Wie wichtig ist der Kindeswille bei der Frage, bei wem das Kind leben möchte?
Brock-Harder: Im vorliegenden Fall sollte der Wille der Kinder unbedingt eingeholt werden. Wichtig ist aber, dass man das Elternentfremdungssymptom nicht unterschätzt. Das kann zum Beispiel dann vorliegen, wenn ein Elternteil den anderen ständig schlechtmacht und somit beeinflusst, wo das Kind vermeintlich leben möchte. Dann muss eventuell mit psychologischen Gutachten gearbeitet werden.
Die Kinder von Frau Block wollen angeblich beim Vater leben und nicht bei der Mutter.
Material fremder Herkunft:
-- ==== Sys2Proof/Machine/Sense.lean ====
section
/-! DEFINITION. The sense chain and Larkspur line supervision (R378 to R414): converters, profiles of the sense filter engine,
derived values, thresholds, line impedance. -/

namespace Sys2Proof.Machine

open Sys2Proof

/-- The working state of converter s. -/
def Half.conv (h : Half) (s : Nat) : Conv := lookAt (fun _ => Conv.init) h.out.conv s

/-- Changes the working state of converter s. -/
def Half.onConv (h : Half) (s : Nat) (f : Conv → Conv) : Half :=
  h.onOut fun o => { o with conv := storeAt (fun _ => Conv.init) o.conv s (f (lookAt (fun _ => Conv.init) o.conv s)) }

/-- The working state of user profile j. -/
def Half.prof (h : Half) (j : Nat) : ProfSt := getAt h.out.prof j ProfSt.init

/-- Changes the working state of user profile j. -/
def Half.onProf (h : Half) (j : Nat) (f : ProfSt → ProfSt) : Half := h.onOut fun o => { o with prof := modAt o.prof j f }

/-- Larkspur's state of channel k. -/
def Half.lsp (h : Half) (k : Nat) : LspCh := lookAt (fun _ => LspCh.init) h.out.lsp k

/-- Changes Larkspur's state of channel k. -/
def Half.onLsp (h : Half) (k : Nat) (f : LspCh → LspCh) : Half :=
  h.onOut fun o => { o with lsp := storeAt (fun _ => LspCh.init) o.lsp k (f (lookAt (fun _ => LspCh.init) o.lsp k)) }

/-! Converters (R380 to R382). -/

/-- Brings VALID and INVALID_CAUSE of converter s into line with its causes (R380): the lowest cause shows; a loss has the
consequences of R382, a return starts the filters anew (R396). -/
def Half.showValid (h : Half) (s : Nat) : Half :=
  let cs := (h.conv s).causes
  let ok := cs.isEmpty
  let h1 := h.put (Adr.SNS_STATUS s) 8 4 (((List.range 6).find? cs.contains).getD 0)
  if h1.snsValid s = ok then h1
  else
    let h2 := (h1.putBit (Adr.SNS_STATUS s) 0 ok).event (Adr.SNS_EVENT s) 3
    if ok then h2.onConv s fun c => { c with join := true }
    else
      let h3 := h2.senseLost s
      if 64 ≤ s ∧ s < 72 then h3.takeClass (s - 64) 4 0 else h3

/-- A cause begins; causes 0x1 to 0x3 are recorded in `FAULT` (R380). -/
def Half.snsCause (h : Half) (s cause : Nat) : Half :=
  if (h.conv s).causes.contains cause then h
  else
    let h1 := h.onConv s fun c => { c with causes := cause :: c.causes }
    (if cause ≤ 3 then h1.latch (Adr.SNS_FAULT s) cause else h1).showValid s

/-- A cause ends (R380). -/
def Half.snsClear (h : Half) (s cause : Nat) : Half :=
  (h.onConv s fun c => { c with causes := c.causes.filter (· != cause) }).showValid s

/-- CONVERTER_STUCK (R380). -/
def execConverterStuck (h : HalfId) (s : Fin 80) (st : State) : Host.Outcome State Fault Refusal :=
  .next (st.on h fun x => if x.outUp then x.snsCause s 1 else x)

/-- CONVERTER_OVERLOAD: entry sets `EVENT.SAT` and counts (R381). -/
def execConverterOverload (h : HalfId) (s : Fin 80) (on : Bool) (st : State) : Host.Outcome State Fault Refusal :=
  .next (st.on h fun x =>
    if x.outUp && x.bit (Adr.SNS_STATUS s) 5 != on then
      let y := x.putBit (Adr.SNS_STATUS s) 5 on
      if on then (y.event (Adr.SNS_EVENT s) 2).count (Adr.SNS_SAT_CNT s) 0 16 1 else y
    else x)

/-- OVERLOAD_TIMEOUT (R380). -/
def execOverloadTimeout (h : HalfId) (s : Fin 80) (st : State) : Host.Outcome State Fault Refusal :=
  .next (st.on h fun x => if x.outUp && x.bit (Adr.SNS_STATUS s) 5 then x.snsCause s 2 else x)

/-- FRONT_END_SELF_CHECK_FAIL (R380). -/
def execFrontEndSelfCheckFail (h : HalfId) (s : Fin 80) (st : State) : Host.Outcome State Fault Refusal :=
  .next (st.on h fun x => if x.outUp then x.snsCause s 3 else x)

/-- CONVERTER_RECOVERY (R380). -/
def execConverterRecovery (h : HalfId) (s : Fin 80) (cause : Fin 3) (st : State) : Host.Outcome State Fault Refusal :=
  .next (st.on h fun x => if x.outUp then x.snsClear s (cause + 1) else x)

/-- The channels of sense cluster c (R414). -/
def senseChannels (c : Nat) : List Nat :=
  if c = 4 then (List.range 16).map (64 + ·)
  else (List.range 8).map (8 * c + ·) ++ (List.range 8).map (32 + 8 * c + ·)

/-- The shared state of sense cluster c fails its check (R380, R414). -/
def Half.senseClusterFault (h : Half) (c : Nat) : Half :=
  (h.putBit (Adr.SNSC_STATUS c) 1 true).each (senseChannels c) fun x s => x.snsCause s 5

/-- Sense cluster c is re-initialised: its filters start anew (R380, R396, R414). -/
def Half.senseClusterInit (h : Half) (c : Nat) : Half :=
  (h.putBit (Adr.SNSC_STATUS c) 1 false).each (senseChannels c) fun x s =>
    (x.snsClear s 5).onConv s fun y => { y with join := true }

/-! Profiles (R383 to R396). -/

/-- Order, CIC decimation, FIR decimation, taps of a profile (R384, R385, R410). -/
def ProfCfg.k (p : ProfCfg) : Nat := getBits p.cfg 18 3
def ProfCfg.dc (p : ProfCfg) : Nat := getBits p.cfg 0 13 + 1
def ProfCfg.df (p : ProfCfg) : Nat := getBits p.cfg 24 4 + 1
def ProfCfg.taps (p : ProfCfg) : Nat := getBits p.fir 12 9 + 1
def ProfCfg.d (p : ProfCfg) : Nat := p.dc * p.df

/-- SYM and ANTISYM (R388). -/
def ProfCfg.sym (p : ProfCfg) : Bool := p.coefs == p.coefs.reverse
def ProfCfg.antisym (p : ProfCfg) : Bool := p.coefs == p.coefs.reverse.map (fun c => -c)

/-- The validity of R386. -/
def ProfCfg.valid (p : ProfCfg) : Bool :=
  decide (p.k ≤ 5 ∧ 2 ≤ p.d ∧ getBits p.fir 0 12 + p.taps ≤ 4096)

/-- The group delay in 1/512 CD3 cycles (R391). -/
def ProfCfg.delay512 (p : ProfCfg) : Nat :=
  1536 + 256 * p.k * (p.dc - 1)
    + p.dc * (if p.sym || p.antisym then 256 * (p.taps - 1) else 2 * getBits p.gd 0 24)

/-- GD in ns: a CD3 cycle is 15625/768 ns (R391). -/
def ProfCfg.delayNs (p : ProfCfg) : Nat := divRound (p.delay512 * 15625) (512 * 768)

/-- The first outputs that carry U (R395). -/
def ProfCfg.settling (p : ProfCfg) : Nat := (p.k + p.taps - 1 + p.df - 1) / p.df

/-- The cost C of a profile with n channels, as a numerator over D (R389). -/
def ProfCfg.costNum (p : ProfCfg) (n : Nat) : Nat :=
  n * 49152000 * ((if p.sym || p.antisym then (p.taps + 1) / 2 else p.taps) + (p.k + 1) * p.df)

/-- A sum of fractions. -/
def sumFrac (l : List (Nat × Nat)) : Nat × Nat := l.foldl (fun a b => (a.1 * b.2 + b.1 * a.2, a.2 * b.2)) (0, 1)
Ist es natürlich, wenn die Kinder in einem schwierigen Trennungsstreit Groll gegen einen Elternteil hegen und sich auf eine Seite schlagen?
Brock-Harder: Betroffene Kinder befinden sich dabei in einer Art Loyalitätskonflikt. Kinder wollen ihre Eltern lieben und wünschen sich, dass der Vater die Mutter respektiert und umgekehrt. Im Falle einer Trennung steht man so vor einem Dilemma. Man riskiert Liebesentzug der Mutter, wenn man sich auf die Seite des Vaters schlägt. Um das zu vermeiden, ist ein positiver Umgang der Eltern mit der Trennung so wichtig.
Wie kann man Kinder bestmöglich vor psychischen Problemen im Zuge eines Sorgerechtsstreits schützen?
Brock-Harder: Das ist grundsätzlich eine herausfordernde Aufgabe. Zuallererst muss man anerkennen, dass die Paarebene mit dem eigenen Partner nicht funktioniert hat und dass man neben der Partnerrolle auch noch die Elternrolle ausfüllt. Das sind zwei verschiedene Dinge. Wenn man das auseinanderkriegt, kann man den Kindern ein positives Selbstbild mitgeben.